### EXERCISE DATA
■ ■ ■
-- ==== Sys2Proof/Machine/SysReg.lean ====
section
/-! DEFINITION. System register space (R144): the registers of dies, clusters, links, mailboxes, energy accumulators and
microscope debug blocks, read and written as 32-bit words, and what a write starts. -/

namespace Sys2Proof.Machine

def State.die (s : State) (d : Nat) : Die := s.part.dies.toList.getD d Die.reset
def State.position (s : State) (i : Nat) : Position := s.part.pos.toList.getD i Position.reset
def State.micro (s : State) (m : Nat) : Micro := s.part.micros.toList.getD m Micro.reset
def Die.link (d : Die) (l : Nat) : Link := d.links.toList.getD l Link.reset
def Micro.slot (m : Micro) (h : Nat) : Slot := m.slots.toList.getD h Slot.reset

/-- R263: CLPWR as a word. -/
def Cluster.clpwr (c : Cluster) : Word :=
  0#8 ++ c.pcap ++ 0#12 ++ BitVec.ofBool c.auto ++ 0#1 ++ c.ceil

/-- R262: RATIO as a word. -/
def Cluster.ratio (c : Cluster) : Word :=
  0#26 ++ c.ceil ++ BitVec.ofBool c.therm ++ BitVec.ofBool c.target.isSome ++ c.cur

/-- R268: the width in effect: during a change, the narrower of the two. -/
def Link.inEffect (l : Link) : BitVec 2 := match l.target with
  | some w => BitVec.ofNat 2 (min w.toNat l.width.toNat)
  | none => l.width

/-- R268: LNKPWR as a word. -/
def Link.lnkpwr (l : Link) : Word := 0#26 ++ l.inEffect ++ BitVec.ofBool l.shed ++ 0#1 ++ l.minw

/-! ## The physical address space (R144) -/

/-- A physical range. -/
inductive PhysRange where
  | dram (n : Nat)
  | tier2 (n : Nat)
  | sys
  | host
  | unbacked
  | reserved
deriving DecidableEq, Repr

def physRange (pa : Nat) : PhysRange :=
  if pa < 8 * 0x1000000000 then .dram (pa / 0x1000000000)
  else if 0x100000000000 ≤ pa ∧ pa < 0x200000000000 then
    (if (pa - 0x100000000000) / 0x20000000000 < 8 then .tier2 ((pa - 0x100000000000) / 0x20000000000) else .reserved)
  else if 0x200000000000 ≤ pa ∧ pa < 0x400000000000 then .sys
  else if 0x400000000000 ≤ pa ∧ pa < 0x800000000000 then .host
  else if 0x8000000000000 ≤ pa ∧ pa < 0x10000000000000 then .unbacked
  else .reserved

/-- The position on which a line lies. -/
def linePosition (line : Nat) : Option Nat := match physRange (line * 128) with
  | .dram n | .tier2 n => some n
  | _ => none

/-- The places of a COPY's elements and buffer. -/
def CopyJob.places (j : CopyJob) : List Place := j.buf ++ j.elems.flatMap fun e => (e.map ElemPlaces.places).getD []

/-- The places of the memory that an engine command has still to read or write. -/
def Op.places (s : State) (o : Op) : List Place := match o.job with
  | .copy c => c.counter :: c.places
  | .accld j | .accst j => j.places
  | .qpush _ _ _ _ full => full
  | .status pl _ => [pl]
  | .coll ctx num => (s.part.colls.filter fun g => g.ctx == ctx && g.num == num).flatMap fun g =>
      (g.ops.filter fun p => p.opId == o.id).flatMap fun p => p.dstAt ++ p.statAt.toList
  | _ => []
■ ■ ■
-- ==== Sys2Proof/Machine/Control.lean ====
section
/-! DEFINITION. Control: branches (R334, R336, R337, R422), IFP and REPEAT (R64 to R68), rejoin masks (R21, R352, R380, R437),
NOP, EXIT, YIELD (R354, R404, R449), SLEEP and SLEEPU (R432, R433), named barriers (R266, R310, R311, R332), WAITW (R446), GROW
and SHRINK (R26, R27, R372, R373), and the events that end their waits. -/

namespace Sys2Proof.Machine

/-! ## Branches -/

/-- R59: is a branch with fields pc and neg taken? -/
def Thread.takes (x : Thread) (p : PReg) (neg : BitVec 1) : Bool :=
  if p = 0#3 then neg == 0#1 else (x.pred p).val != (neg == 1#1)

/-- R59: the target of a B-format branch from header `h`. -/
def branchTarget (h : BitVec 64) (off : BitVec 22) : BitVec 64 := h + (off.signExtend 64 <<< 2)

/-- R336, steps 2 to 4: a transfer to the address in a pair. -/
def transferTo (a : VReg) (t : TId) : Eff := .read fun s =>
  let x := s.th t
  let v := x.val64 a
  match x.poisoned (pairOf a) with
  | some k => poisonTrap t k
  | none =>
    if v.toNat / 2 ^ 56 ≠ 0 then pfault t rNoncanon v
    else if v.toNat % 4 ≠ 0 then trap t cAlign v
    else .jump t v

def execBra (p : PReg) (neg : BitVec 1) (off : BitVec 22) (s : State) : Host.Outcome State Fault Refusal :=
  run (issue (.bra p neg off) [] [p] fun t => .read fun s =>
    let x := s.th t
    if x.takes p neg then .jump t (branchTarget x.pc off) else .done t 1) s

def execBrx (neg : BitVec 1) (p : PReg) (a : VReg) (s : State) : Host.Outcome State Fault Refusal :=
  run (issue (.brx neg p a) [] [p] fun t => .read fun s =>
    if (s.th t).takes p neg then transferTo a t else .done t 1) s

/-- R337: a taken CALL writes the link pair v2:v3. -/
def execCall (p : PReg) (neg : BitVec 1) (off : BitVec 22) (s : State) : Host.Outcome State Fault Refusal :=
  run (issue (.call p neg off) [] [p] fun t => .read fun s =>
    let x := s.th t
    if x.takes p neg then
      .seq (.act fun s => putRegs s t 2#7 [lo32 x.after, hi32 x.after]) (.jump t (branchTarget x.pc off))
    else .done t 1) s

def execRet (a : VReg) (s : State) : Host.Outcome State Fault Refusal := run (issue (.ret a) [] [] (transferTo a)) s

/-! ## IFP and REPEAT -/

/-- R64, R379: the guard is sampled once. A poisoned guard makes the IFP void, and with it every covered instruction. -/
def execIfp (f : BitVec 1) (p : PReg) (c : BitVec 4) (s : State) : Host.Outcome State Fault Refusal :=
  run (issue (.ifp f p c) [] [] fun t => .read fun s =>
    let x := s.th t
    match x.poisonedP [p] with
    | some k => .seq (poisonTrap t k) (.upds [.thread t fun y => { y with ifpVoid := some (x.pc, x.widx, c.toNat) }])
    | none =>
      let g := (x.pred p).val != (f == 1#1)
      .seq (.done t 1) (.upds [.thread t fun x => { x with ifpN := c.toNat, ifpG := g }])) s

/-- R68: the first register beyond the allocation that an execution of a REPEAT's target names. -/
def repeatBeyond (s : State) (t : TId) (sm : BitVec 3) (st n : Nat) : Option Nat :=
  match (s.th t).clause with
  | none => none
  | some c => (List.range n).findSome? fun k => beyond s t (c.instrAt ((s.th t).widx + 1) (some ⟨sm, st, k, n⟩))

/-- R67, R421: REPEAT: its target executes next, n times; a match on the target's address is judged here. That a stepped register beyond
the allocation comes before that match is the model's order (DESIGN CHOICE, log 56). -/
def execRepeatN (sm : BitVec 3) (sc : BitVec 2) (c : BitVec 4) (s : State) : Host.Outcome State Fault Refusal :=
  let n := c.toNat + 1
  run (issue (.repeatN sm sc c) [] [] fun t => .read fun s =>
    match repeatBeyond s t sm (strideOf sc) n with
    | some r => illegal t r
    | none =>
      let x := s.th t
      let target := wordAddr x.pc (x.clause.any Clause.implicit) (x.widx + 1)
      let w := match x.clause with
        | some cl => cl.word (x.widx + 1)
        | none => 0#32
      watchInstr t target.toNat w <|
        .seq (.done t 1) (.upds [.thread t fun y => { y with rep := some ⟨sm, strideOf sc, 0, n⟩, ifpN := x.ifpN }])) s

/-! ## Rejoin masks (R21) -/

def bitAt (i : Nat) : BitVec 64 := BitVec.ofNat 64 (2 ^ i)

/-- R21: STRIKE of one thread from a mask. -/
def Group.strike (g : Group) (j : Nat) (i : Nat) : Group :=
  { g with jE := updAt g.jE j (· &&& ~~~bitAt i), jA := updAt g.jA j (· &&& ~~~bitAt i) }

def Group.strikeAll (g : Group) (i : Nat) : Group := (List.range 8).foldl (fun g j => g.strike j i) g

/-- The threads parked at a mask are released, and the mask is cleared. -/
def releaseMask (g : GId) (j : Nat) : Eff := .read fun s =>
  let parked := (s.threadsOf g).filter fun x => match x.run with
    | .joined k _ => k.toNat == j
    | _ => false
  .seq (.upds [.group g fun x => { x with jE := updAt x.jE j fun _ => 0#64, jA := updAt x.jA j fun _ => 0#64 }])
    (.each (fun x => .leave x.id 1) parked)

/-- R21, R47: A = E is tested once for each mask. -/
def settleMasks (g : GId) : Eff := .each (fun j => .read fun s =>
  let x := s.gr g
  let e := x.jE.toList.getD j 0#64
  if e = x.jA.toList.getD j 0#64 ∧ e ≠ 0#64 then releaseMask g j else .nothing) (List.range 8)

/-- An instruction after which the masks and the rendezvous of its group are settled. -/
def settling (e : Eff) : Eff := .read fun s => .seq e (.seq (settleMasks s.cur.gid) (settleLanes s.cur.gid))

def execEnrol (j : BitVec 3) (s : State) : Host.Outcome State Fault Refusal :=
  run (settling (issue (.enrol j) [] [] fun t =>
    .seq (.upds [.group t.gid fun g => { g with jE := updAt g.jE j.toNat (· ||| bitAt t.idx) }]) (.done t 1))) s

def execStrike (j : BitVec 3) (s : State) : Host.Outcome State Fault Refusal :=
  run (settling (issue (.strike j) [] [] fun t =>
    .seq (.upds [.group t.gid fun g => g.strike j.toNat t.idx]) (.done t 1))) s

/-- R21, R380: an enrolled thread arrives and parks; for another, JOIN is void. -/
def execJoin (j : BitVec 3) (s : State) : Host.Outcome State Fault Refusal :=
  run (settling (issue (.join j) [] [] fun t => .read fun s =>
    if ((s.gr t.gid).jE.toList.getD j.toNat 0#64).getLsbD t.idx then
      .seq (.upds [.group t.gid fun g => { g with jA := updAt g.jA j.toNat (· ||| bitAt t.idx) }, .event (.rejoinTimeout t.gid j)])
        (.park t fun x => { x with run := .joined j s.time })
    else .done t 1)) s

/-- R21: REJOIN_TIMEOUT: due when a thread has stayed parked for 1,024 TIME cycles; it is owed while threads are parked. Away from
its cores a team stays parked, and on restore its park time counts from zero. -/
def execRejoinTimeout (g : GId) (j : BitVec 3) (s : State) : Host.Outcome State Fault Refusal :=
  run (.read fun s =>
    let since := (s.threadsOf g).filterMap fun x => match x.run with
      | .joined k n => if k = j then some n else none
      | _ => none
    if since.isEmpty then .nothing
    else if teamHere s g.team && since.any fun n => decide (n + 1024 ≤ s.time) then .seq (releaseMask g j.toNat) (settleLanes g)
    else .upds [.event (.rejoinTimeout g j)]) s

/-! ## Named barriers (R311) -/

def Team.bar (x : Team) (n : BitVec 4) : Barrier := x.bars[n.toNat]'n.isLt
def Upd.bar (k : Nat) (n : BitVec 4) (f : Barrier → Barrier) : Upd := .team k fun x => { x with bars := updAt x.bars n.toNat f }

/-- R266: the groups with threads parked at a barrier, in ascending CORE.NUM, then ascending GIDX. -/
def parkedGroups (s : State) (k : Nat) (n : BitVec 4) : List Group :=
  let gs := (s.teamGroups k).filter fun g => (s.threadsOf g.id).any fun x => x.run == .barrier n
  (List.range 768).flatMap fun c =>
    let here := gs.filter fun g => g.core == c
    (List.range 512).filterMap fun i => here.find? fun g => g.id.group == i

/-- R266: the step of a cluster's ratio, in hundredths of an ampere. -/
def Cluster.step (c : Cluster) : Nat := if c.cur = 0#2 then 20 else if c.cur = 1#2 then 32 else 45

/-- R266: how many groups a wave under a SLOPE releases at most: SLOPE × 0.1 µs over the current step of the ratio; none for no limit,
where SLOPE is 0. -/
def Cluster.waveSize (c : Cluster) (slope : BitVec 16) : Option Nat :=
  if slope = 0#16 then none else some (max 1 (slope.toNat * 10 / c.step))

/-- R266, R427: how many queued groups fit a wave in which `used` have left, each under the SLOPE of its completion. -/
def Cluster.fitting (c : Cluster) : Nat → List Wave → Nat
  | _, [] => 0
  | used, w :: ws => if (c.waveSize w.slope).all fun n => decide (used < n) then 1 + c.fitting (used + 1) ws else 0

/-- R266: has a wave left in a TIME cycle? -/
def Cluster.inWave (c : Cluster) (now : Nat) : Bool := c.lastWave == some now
■ ■ ■
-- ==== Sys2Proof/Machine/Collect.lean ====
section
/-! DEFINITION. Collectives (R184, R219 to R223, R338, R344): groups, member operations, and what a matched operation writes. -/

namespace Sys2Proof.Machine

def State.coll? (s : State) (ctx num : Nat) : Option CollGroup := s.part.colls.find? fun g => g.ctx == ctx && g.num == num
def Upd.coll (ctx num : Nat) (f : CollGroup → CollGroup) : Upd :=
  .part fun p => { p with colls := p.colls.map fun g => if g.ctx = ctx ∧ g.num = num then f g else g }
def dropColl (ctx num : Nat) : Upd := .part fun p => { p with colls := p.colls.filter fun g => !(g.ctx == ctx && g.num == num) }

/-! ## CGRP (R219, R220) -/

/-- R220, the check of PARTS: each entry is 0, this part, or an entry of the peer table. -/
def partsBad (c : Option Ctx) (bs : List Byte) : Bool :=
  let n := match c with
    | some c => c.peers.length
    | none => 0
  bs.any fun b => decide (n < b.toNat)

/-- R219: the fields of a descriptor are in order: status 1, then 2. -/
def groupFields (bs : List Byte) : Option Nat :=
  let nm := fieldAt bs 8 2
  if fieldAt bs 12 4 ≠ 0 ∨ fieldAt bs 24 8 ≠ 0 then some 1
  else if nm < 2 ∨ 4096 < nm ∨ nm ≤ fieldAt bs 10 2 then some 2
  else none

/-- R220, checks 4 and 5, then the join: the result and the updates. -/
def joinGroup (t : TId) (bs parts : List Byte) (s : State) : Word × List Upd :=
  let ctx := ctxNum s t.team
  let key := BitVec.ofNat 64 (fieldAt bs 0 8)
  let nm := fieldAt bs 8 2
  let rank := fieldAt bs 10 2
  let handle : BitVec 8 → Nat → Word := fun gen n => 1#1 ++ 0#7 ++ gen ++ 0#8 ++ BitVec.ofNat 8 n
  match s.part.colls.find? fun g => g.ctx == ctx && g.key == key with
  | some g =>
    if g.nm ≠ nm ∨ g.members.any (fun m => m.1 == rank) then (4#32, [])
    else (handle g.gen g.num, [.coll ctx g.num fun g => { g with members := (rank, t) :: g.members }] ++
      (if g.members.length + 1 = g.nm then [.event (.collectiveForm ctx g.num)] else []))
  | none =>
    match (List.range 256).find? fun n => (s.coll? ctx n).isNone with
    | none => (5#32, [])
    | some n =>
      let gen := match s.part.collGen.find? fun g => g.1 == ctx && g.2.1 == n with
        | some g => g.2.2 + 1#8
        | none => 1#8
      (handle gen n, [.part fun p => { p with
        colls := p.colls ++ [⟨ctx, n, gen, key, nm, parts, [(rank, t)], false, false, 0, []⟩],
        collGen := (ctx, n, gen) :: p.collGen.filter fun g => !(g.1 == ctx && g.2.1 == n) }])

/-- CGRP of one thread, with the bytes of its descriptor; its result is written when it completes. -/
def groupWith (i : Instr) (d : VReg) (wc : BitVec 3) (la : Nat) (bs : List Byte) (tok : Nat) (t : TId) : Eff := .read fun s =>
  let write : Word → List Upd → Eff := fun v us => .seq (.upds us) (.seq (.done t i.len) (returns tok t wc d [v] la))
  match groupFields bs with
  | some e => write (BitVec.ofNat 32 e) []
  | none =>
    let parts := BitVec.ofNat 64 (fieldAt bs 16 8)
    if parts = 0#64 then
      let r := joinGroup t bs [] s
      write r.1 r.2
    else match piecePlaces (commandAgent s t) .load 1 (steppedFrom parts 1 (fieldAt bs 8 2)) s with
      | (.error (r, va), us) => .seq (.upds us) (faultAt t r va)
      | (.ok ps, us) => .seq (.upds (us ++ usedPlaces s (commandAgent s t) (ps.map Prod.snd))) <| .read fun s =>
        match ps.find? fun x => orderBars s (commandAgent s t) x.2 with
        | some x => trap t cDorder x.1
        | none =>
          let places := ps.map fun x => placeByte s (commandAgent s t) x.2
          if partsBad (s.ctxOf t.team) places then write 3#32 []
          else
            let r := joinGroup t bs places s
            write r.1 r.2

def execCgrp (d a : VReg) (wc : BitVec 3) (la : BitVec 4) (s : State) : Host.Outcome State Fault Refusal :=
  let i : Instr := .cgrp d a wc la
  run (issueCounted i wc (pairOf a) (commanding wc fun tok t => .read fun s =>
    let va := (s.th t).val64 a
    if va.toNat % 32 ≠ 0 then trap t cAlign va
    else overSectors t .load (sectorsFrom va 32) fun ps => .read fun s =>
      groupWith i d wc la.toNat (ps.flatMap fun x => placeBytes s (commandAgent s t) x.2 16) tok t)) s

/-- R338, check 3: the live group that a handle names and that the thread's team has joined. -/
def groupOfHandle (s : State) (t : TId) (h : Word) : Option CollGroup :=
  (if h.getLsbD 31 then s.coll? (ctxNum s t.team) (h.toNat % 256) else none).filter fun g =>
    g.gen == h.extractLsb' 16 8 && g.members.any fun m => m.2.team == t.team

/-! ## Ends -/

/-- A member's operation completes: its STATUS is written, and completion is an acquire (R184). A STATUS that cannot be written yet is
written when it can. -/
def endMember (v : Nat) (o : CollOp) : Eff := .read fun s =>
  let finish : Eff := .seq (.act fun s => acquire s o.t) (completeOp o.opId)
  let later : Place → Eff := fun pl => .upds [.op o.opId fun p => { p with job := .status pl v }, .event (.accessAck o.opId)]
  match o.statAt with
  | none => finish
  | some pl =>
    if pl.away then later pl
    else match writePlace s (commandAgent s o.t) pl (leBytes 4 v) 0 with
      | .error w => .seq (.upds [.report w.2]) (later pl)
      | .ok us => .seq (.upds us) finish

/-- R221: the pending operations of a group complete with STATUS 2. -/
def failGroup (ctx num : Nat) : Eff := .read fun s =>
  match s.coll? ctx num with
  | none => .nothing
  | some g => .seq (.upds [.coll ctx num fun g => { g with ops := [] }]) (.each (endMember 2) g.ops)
■ ■ ■
### TASK TO COMPLETE
Check every line of the entries above, and copy those that carry the string "inEffect".

### EXPECTED ANSWER
def Link.inEffect (l : Link) : BitVec 2 := match l.target with
def Link.lnkpwr (l : Link) : Word := 0#26 ++ l.inEffect ++ BitVec.ofBool l.shed ++ 0#1 ++ l.minw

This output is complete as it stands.